== WHAT YOU NEED TO DO ==
Word for word, copy each record that comes after this.

━━━ LISTED ENTRIES

-- ==== Sys2Proof/Machine/TestOps.lean ====
section
/-! DEFINITION. The end of TEST mode (R34) and the battery tests: conditions, start, end and the test log (R263 to R268). -/

namespace Sys2Proof.Machine

/-- Margins and armed injections go with TEST (R34, R370). -/
def testRemnants (s : State) : State := (endMargins s).onSelv (fun v => { v with injections := [] })

/-- TEST ends and NORMAL follows, where the deferred commands are decided again (R34, R35, R90). -/
def leaveTest (s : State) : State :=
  if s.sys.mode = .test then decideDeferred (setMode .normal (testRemnants s)) else s

/-- Test type code of the log. -/
def testCode : TestKind → Nat
  | .function => 1
  | .duration => 2

/-- Planned duration, s (R263). -/
def testPlanned (k : TestKind) (s : State) : Nat :=
  match k with
  | .function => pn Pid.EST_FT_DUR_S s
  | .duration => if pn Pid.EST_DT_DUR s = 0 then 3600 else 10800

/-- The recharge rule of R265. -/
def rechargeOk (s : State) : Bool :=
  let ma : Int := pn Pid.EST_RATED_MA s
  let need := Frac.ofInt (ma * pn Pid.EST_RATED_DUR_MIN s * 60)
  let qfl := ((floorFrac (pn Pid.EST_RATED_MA s) s).mul ⟨qFullMc s, 10000⟩)
  let qend := qfl.sub (Frac.ofInt (ma * testPlanned .duration s))
  let deficit := (need.sub qend).pos
  let room : Int := ((pn Pid.EST_RECHARGE_H s : Int) - 1) * 3600 * 9 * pn Pid.CHG_I_CC_MA s
  !((Frac.ofInt room).lt (deficit.mul (Frac.ofInt 10)))

/-- Groups that are UP, bit per group. -/
def groupsUp (s : State) : BitVec 8 :=
  BitVec.ofNat 8 (((allFin 8).map (fun g => b01 (s.pwr.grp[g].st == .up) * 2 ^ g.val)).sum)

/-- The first condition of R264 that does not hold, 0 when all hold; FORCE waives 0x02. -/
def testRefusal (k : TestKind) (force : Bool) (s : State) : Nat :=
  if s.path.link ≠ .source then 0x01
  else if k = .duration && !force && !rechargeOk s then 0x02
  else if s.sys.mode ≠ .normal || s.sys.service ≠ .full || s.heddle.safeHold then 0x03
  else if estFlag 6 s || estFlag 7 s || estFlag 8 s || estFlag 9 s then 0x04
  else if zoneHot s then 0x05
  else if s.est.test.isSome then 0x06
  else if s.chg.st = .batteryAbsent || s.chg.st = .suspended then 0x07
  else if (allFin 8).any (fun g => groupEn g s && groupAuto g s && s.pwr.grp[g].st != .up) then 0x08
  else 0

/-- EST.FLOOR_RATED_S in whole minutes, as the log holds it. -/
def floorMin (sec : Nat) : Nat := min 65535 (rdivN sec 60)

/-- Start a test (R263, R266). -/
def startTest (k : TestKind) (forced manual : Bool) (s : State) : State :=
  let s1 := when_ (k == .duration) (setMode .test) s
  let t : RunTest :=
    { kind := k, ts := timestamp s, at_ := s.sys.devTime, planned := testPlanned k s, lowMv := s.path.vbat,
      v0 := s.path.vbat, q0 := s.est.caddy.qOut, soc0 := s.est.soc, floor0 := floorMin s.est.floorRatedS,
      forced := forced, manual := manual, mainsLost := false, up0 := groupsUp s }
  let s2 := s1.onEst (fun e => { e with test := some t })
  latchEic 167 (raiseEvent 0x5009 0 (setFlag 14 true (holdSources s2)))

/-- Append an entry to the test log: word 0 [15:0] and words 1 to 6 (R268). -/
def logTest (low : Nat) (ws : List W) (s : State) : State :=
  s.onNvm (fun n => { n with test := n.test.appendChained (testCap s) low (uidLo s) ws })

/-- Word 0 [15:0] of a test log entry. -/
def testLow (k : TestKind) (result reason : Nat) (forced lost manual : Bool) : Nat :=
  testCode k * 4096 + result * 256 + reason * 16 + b01 forced + 2 * b01 lost + 4 * b01 manual

/-- Two halves of a word. -/
def halves (hi lo : Nat) : W := w32 (min 65535 hi * 65536 + min 65535 lo)

/-- The log entry of the running test as it ends (R268). -/
def logRunTest (t : RunTest) (result reason : Nat) (s : State) : State :=
  logTest (testLow t.kind result reason t.forced t.mainsLost t.manual)
    [w32 t.ts, halves ((s.sys.devTime - t.at_) / 1000000) t.planned, halves t.lowMv t.v0,
     w32 (min max32 (s.est.caddy.qOut - t.q0).toNat), halves s.est.soc t.soc0,
     halves (floorMin s.est.floorRatedS) t.floor0] s

/-- The running test ends (R267): logged, posted, sources released; a duration test leaves TEST. -/
def endTest (result reason : Nat) (s : State) : State :=
  match s.est.test with
  | none => s
  | some t =>
    let seq := s.store.nvm.test.next
    let s1 := (logRunTest t result reason s).onEst (fun e => { e with test := none })
    let s2 := latchEic 167 (raiseEvent 0x500A (seq.setWidth 32) (setFlag 14 false s1))
    let s3 := releaseSources s2
    if t.kind = .duration then leaveTest s3 else s3

/-- A reset interrupts the running test (R34, R267): the log records it, and TEST_RESULT waits for the next full service. -/
def interruptTest (s : State) : State :=
  match s.est.test with
  | none => s
  | some t => setFlag 14 false ((logRunTest t 3 0x5 s).onEst (fun e => { e with test := none, resultDue := some s.store.nvm.test.next }))

/-- TEST_RESULT of a test that a reset interrupted (R267). -/
def postResult (s : State) : State :=
  match s.est.resultDue with
  | none => s
  | some seq => latchEic 167 (raiseEvent 0x500A (seq.setWidth 32) (s.onEst (fun e => { e with resultDue := none })))

/-- A test that did not run is logged as POSTPONED or REFUSED; the entry's measured words are free (R264, R268, log
entry 3). -/
def logNoTest (k : TestKind) (result reason : Nat) (s : State) : State :=
  let a := takeFree s
  let b := takeFree a
  logTest (testLow k result reason false false false)
    [w32 (timestamp s), halves 0 (testPlanned k s), freeW s, 0, freeW a, freeW b] (takeFree b)

/-- Set the count of postponements in a row. -/
def setPostponed (k : TestKind) (n : Nat) (s : State) : State :=
  s.onEst (fun e => match k with
    | .function => { e with postFt := n }
    | .duration => { e with postDt := n })

/-- A scheduled test cannot start (R264): it is postponed, or refused after EST.POSTPONE_D postponements in a row. -/
def postpone (k : TestKind) (reason : Nat) (s : State) : State :=
  let n := match k with
    | .function => s.est.postFt
    | .duration => s.est.postDt
  if n < pn Pid.EST_POSTPONE_D s then setPostponed k (n + 1) (logNoTest k 4 reason s)
  else setPostponed k 0 (raiseEvent 0x500B 0 (logNoTest k 5 reason s))

/-- Failures of a running test that its own conditions bring (R267). -/
def testPoll (s : State) : State :=
  match s.est.test with
  | none => s
  | some t =>
    if estFlag 9 s then endTest 1 0x2 s
    else if (t.kind == .function && estFlag 7 s) || (t.kind == .duration && estFlag 8 s) then endTest 1 0x1 s
    else if t.up0 &&& ~~~(groupsUp s) ≠ 0 then endTest 1 0x6 s
    else s

end Sys2Proof.Machine
end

━━━━━━

== ANSWER FOR THIS EXERCISE ==
-- ==== Sys2Proof/Machine/TestOps.lean ====
section
/-! DEFINITION. The end of TEST mode (R34) and the battery tests: conditions, start, end and the test log (R263 to R268). -/

namespace Sys2Proof.Machine

/-- Margins and armed injections go with TEST (R34, R370). -/
def testRemnants (s : State) : State := (endMargins s).onSelv (fun v => { v with injections := [] })

/-- TEST ends and NORMAL follows, where the deferred commands are decided again (R34, R35, R90). -/
def leaveTest (s : State) : State :=
  if s.sys.mode = .test then decideDeferred (setMode .normal (testRemnants s)) else s

/-- Test type code of the log. -/
def testCode : TestKind → Nat
  | .function => 1
  | .duration => 2

/-- Planned duration, s (R263). -/
def testPlanned (k : TestKind) (s : State) : Nat :=
  match k with
  | .function => pn Pid.EST_FT_DUR_S s
  | .duration => if pn Pid.EST_DT_DUR s = 0 then 3600 else 10800

/-- The recharge rule of R265. -/
def rechargeOk (s : State) : Bool :=
  let ma : Int := pn Pid.EST_RATED_MA s
  let need := Frac.ofInt (ma * pn Pid.EST_RATED_DUR_MIN s * 60)
  let qfl := ((floorFrac (pn Pid.EST_RATED_MA s) s).mul ⟨qFullMc s, 10000⟩)
  let qend := qfl.sub (Frac.ofInt (ma * testPlanned .duration s))
  let deficit := (need.sub qend).pos
  let room : Int := ((pn Pid.EST_RECHARGE_H s : Int) - 1) * 3600 * 9 * pn Pid.CHG_I_CC_MA s
  !((Frac.ofInt room).lt (deficit.mul (Frac.ofInt 10)))

/-- Groups that are UP, bit per group. -/
def groupsUp (s : State) : BitVec 8 :=
  BitVec.ofNat 8 (((allFin 8).map (fun g => b01 (s.pwr.grp[g].st == .up) * 2 ^ g.val)).sum)

/-- The first condition of R264 that does not hold, 0 when all hold; FORCE waives 0x02. -/
def testRefusal (k : TestKind) (force : Bool) (s : State) : Nat :=
  if s.path.link ≠ .source then 0x01
  else if k = .duration && !force && !rechargeOk s then 0x02
  else if s.sys.mode ≠ .normal || s.sys.service ≠ .full || s.heddle.safeHold then 0x03
  else if estFlag 6 s || estFlag 7 s || estFlag 8 s || estFlag 9 s then 0x04
  else if zoneHot s then 0x05
  else if s.est.test.isSome then 0x06
  else if s.chg.st = .batteryAbsent || s.chg.st = .suspended then 0x07
  else if (allFin 8).any (fun g => groupEn g s && groupAuto g s && s.pwr.grp[g].st != .up) then 0x08
  else 0

/-- EST.FLOOR_RATED_S in whole minutes, as the log holds it. -/
def floorMin (sec : Nat) : Nat := min 65535 (rdivN sec 60)

/-- Start a test (R263, R266). -/
def startTest (k : TestKind) (forced manual : Bool) (s : State) : State :=
  let s1 := when_ (k == .duration) (setMode .test) s
  let t : RunTest :=
    { kind := k, ts := timestamp s, at_ := s.sys.devTime, planned := testPlanned k s, lowMv := s.path.vbat,
      v0 := s.path.vbat, q0 := s.est.caddy.qOut, soc0 := s.est.soc, floor0 := floorMin s.est.floorRatedS,
      forced := forced, manual := manual, mainsLost := false, up0 := groupsUp s }
  let s2 := s1.onEst (fun e => { e with test := some t })
  latchEic 167 (raiseEvent 0x5009 0 (setFlag 14 true (holdSources s2)))

/-- Append an entry to the test log: word 0 [15:0] and words 1 to 6 (R268). -/
def logTest (low : Nat) (ws : List W) (s : State) : State :=
  s.onNvm (fun n => { n with test := n.test.appendChained (testCap s) low (uidLo s) ws })

/-- Word 0 [15:0] of a test log entry. -/
def testLow (k : TestKind) (result reason : Nat) (forced lost manual : Bool) : Nat :=
  testCode k * 4096 + result * 256 + reason * 16 + b01 forced + 2 * b01 lost + 4 * b01 manual

/-- Two halves of a word. -/
def halves (hi lo : Nat) : W := w32 (min 65535 hi * 65536 + min 65535 lo)

/-- The log entry of the running test as it ends (R268). -/
def logRunTest (t : RunTest) (result reason : Nat) (s : State) : State :=
  logTest (testLow t.kind result reason t.forced t.mainsLost t.manual)
    [w32 t.ts, halves ((s.sys.devTime - t.at_) / 1000000) t.planned, halves t.lowMv t.v0,
     w32 (min max32 (s.est.caddy.qOut - t.q0).toNat), halves s.est.soc t.soc0,
     halves (floorMin s.est.floorRatedS) t.floor0] s

/-- The running test ends (R267): logged, posted, sources released; a duration test leaves TEST. -/
def endTest (result reason : Nat) (s : State) : State :=
  match s.est.test with
  | none => s
  | some t =>
    let seq := s.store.nvm.test.next
    let s1 := (logRunTest t result reason s).onEst (fun e => { e with test := none })
    let s2 := latchEic 167 (raiseEvent 0x500A (seq.setWidth 32) (setFlag 14 false s1))
    let s3 := releaseSources s2
    if t.kind = .duration then leaveTest s3 else s3

/-- A reset interrupts the running test (R34, R267): the log records it, and TEST_RESULT waits for the next full service. -/
def interruptTest (s : State) : State :=
  match s.est.test with
  | none => s
  | some t => setFlag 14 false ((logRunTest t 3 0x5 s).onEst (fun e => { e with test := none, resultDue := some s.store.nvm.test.next }))

/-- TEST_RESULT of a test that a reset interrupted (R267). -/
def postResult (s : State) : State :=
  match s.est.resultDue with
  | none => s
  | some seq => latchEic 167 (raiseEvent 0x500A (seq.setWidth 32) (s.onEst (fun e => { e with resultDue := none })))

/-- A test that did not run is logged as POSTPONED or REFUSED; the entry's measured words are free (R264, R268, log
entry 3). -/
def logNoTest (k : TestKind) (result reason : Nat) (s : State) : State :=
  let a := takeFree s
  let b := takeFree a
  logTest (testLow k result reason false false false)
    [w32 (timestamp s), halves 0 (testPlanned k s), freeW s, 0, freeW a, freeW b] (takeFree b)

/-- Set the count of postponements in a row. -/
def setPostponed (k : TestKind) (n : Nat) (s : State) : State :=
  s.onEst (fun e => match k with
    | .function => { e with postFt := n }
    | .duration => { e with postDt := n })

/-- A scheduled test cannot start (R264): it is postponed, or refused after EST.POSTPONE_D postponements in a row. -/
def postpone (k : TestKind) (reason : Nat) (s : State) : State :=
  let n := match k with
    | .function => s.est.postFt
    | .duration => s.est.postDt
  if n < pn Pid.EST_POSTPONE_D s then setPostponed k (n + 1) (logNoTest k 4 reason s)
  else setPostponed k 0 (raiseEvent 0x500B 0 (logNoTest k 5 reason s))

/-- Failures of a running test that its own conditions bring (R267). -/
def testPoll (s : State) : State :=
  match s.est.test with
  | none => s
  | some t =>
    if estFlag 9 s then endTest 1 0x2 s
    else if (t.kind == .function && estFlag 7 s) || (t.kind == .duration && estFlag 8 s) then endTest 1 0x1 s
    else if t.up0 &&& ~~~(groupsUp s) ≠ 0 then endTest 1 0x6 s
    else s

end Sys2Proof.Machine
end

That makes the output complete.